Но Степан Трофимыч совсем другое; это основной порок типа Рудиных, выделенный анатомическим ножом из внутренности живого разностороннего организма и пущенный жить под кличкою и в ложной форме живого человека. Как всякое создание исключительно сатирического настроения, он не имеет теплой крови и бьющегося сердца, а производит впечатление более или менее искусной, но непременно односторонней и безжизненной логической постройки. Как ни хлопочет автор наделить его теми и другими quasi-живыми подробностями, замаскировать от проницательного взгляда читателя его автоматичность, — механика самая ловкая все-таки не в силах сойти за живой организм. Смех сатиры слишком холоден и разрушителен, чтобы он мог зажечь в своих созданьях огонь настоящей неподдельной искренней жизни…
Сквозь портреты, подобные портретам Степана Трофимыча и большинству других портретов Достоевского — сколько ни потрачено на них глубины мысли и психологического гения — не перестает глядеть на читателя поучающий, обличающий или насмехающийся автор.
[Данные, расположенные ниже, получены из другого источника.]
-- ==== Sys2Proof/Machine/Paging.lean ====
section
/-! DEFINITION. The changes of pages that let a suspended stage go on: the end of MAP_PAGE and MAP_PIN (R233, R235,
R251, R426, R427). -/

namespace Sys2Proof.Machine

/-- Suspended stages whose faults have been made legal are ready again, and their pillows go on (R251). -/
def State.resumeAll (s : State) : State :=
  let s := s.resumeLegal nPillows
  s.settlePillows (s.pillows.map Prod.fst)

/-- What keeps a MAP_PAGE from its change when its drain ends: its address space has been deleted, or a command
since its acceptance has pinned the page, claimed the window it would overlap, or mapped a page of the other size
there (R213, R229, R233; DESIGN CHOICE, assumption 114). -/
def State.lateCheck (q : MapPending) (s : State) : Option Reject :=
  if q.gone then some (mapFault q.p.asid 0 q.p.va)
  else
    let held := match s.namedPage q.p with
      | some g => require (!g.pin) (s.pageHeld Op.mapPage q.p.asid q.p.va)
      | none => if q.p.op = 0 then none else some (mapFault q.p.asid 0 q.p.va)
    firstOf [if q.p.op = 0 then s.targetCheck q.p else none, held]

/-- A MAP_PAGE takes effect: the caches have dropped the page, its entry is written, the tables are returned where
their last entry is gone, suspended stages may resume, and the reply goes (R230, R231, R233, R251). -/
def State.mapPageEffect (q : MapPending) (s : State) : State :=
  let s := { s with ms := { s.ms with pendings := s.ms.pendings.erase q } }
  match s.lateCheck q with
  | some r => (({ s with ms := s.ms.returnTables }).putEntries false q.p.asid q.p.va).refuse q.h Op.mapPage 0 r
  | none =>
    let s := s.dropCached q.p.asid (some q.p.va)
    let s := ({ s with ms := s.ms.changePage q.p }).putEntries true q.p.asid q.p.va
    let s := ({ s with ms := s.ms.returnTables }).putEntries false q.p.asid q.p.va
    s.resumeAll.done q.h Op.mapPage 0 []

/-- MAP_PAGE_DRAIN_END of the MAP_PAGE with this tag (R233). -/
def execMapPageDrainEnd (t : Nat) (tag : BitVec 32) (s : State) : Out :=
  let s := s.advance t
  .next (match s.ms.pendings.find? fun q => q.h.tag == tag with
    | some q => s.mapPageEffect q
    | none => s)

/-- MAP_PIN's effect and reply: PAGES counts the pages whose PIN bit changed (R230, R235, R251, R427). -/
def mapPinDo (h : Hdr) (asid op va size : Nat) (s : State) : State :=
  let ch := pinChanges asid op va (va + size)
  let gs := s.ms.pages.filter ch
  let pages := s.ms.pages.map fun g => if ch g then { g with pin := op == 0 } else g
  let s := { s with ms := { s.ms with pages := pages } }
  let s := gs.foldl (fun s g => s.putEntries true asid g.va) s
  s.resumeAll.done h Op.mapPin 0 (leBytes 4 gs.length)

/-- MAP_PIN (R235, R427). -/
def execMapPin (h : Hdr) (asid op va size : Nat) (s : State) : Out :=
  hostCommand h Op.mapPin 0 false
    (firstOf [require (decide (asid ≤ 1023)) (paramBadAt 8), require (decide (op ≤ 1)) (paramBadAt 0x0A),
      require (decide (va % 0x1_0000 = 0) && decide (va < 2 ^ 48)) (paramBadAt 0x0C),
      require (decide (size ≠ 0) && decide (size % 0x1_0000 = 0)) (paramBadAt 0x14)])
    (mapPinCheck asid op va size) (mapPinDo h asid op va size) s

end Sys2Proof.Machine
end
Они слишком бледны, плоски и холодны, чтобы заслонить собою тенденцию автора, вызвавшую их на Божий свет, и заставить читателя иметь дело прямо с собою, и только с собою, непобедимо увлекши фантазию его в свой мир художественного вымысла.
Но, повторяю, помимо сатирической односторонности этого типа, нас изумляет глубокая несправедливость Достоевского к эпохе нашего просвещения, воспитавшей его собственные гуманные идеалы и вообще подготовившей в нашем грубом, почти диком обществе, при самых трудных исторических и социальных обстоятельствах, ту первую нравственную почву, на которой мы стали людьми 60-х годов; не нам учить Достоевского, что болтуны 40-х годов, с их непрактическими сердечными трепетаньями, с их излишне-возвышенными порывами мысли, с их сантиментальными идеализациями „Бедных людей“, пробивали этою платоничностью своею, этими эстетическими и нравственными идиллиями первые бреши в носорожьей броне невежества наших Митрофанушек и материальности наших Скотининых, которые господствовали тогда в классах русского общества еще почти в девственной непочатости.
Не типом Степанов Трофимычей должна быть помянута эта розовая юность нашей русской цивилизации, хотя, конечно, мы тогда трогались рисунком сердца, пронзенного стрелою, и со слезами перевязывали розовыми ленточками свои послания и мечтания о счастье в хижине, не выходя из барских хором.
Грезы юности, подвиги юности всегда несколько смешны в возрасте зрелой жизни. Но зато как бесконечно скуден, сух и жалок человек, которому нечего было унесть из своей юности; который вправе похвалиться, что с детских лет не сделал ни одной глупости, не увлекался ни одною непрактическою мечтою; который в куклах своих, даже в пять лет, видел деревяшек, а не живых людей; который уже в пятнадцать лет догадался, что до Бога далеко и что своя рубашка ближе к телу, чем чужая. Чичиков еще школьником продавал своим товарищам карандаши и ножички и, конечно, не засаривал своей головы бреднями о всеобщем братстве народов; не сомневаемся, что и Молчалин воспитывал свои таланты „умеренности и аккуратности“ на той же трезвой правде жизни, в той же дали от сантиментальностей и платонических мечтаний.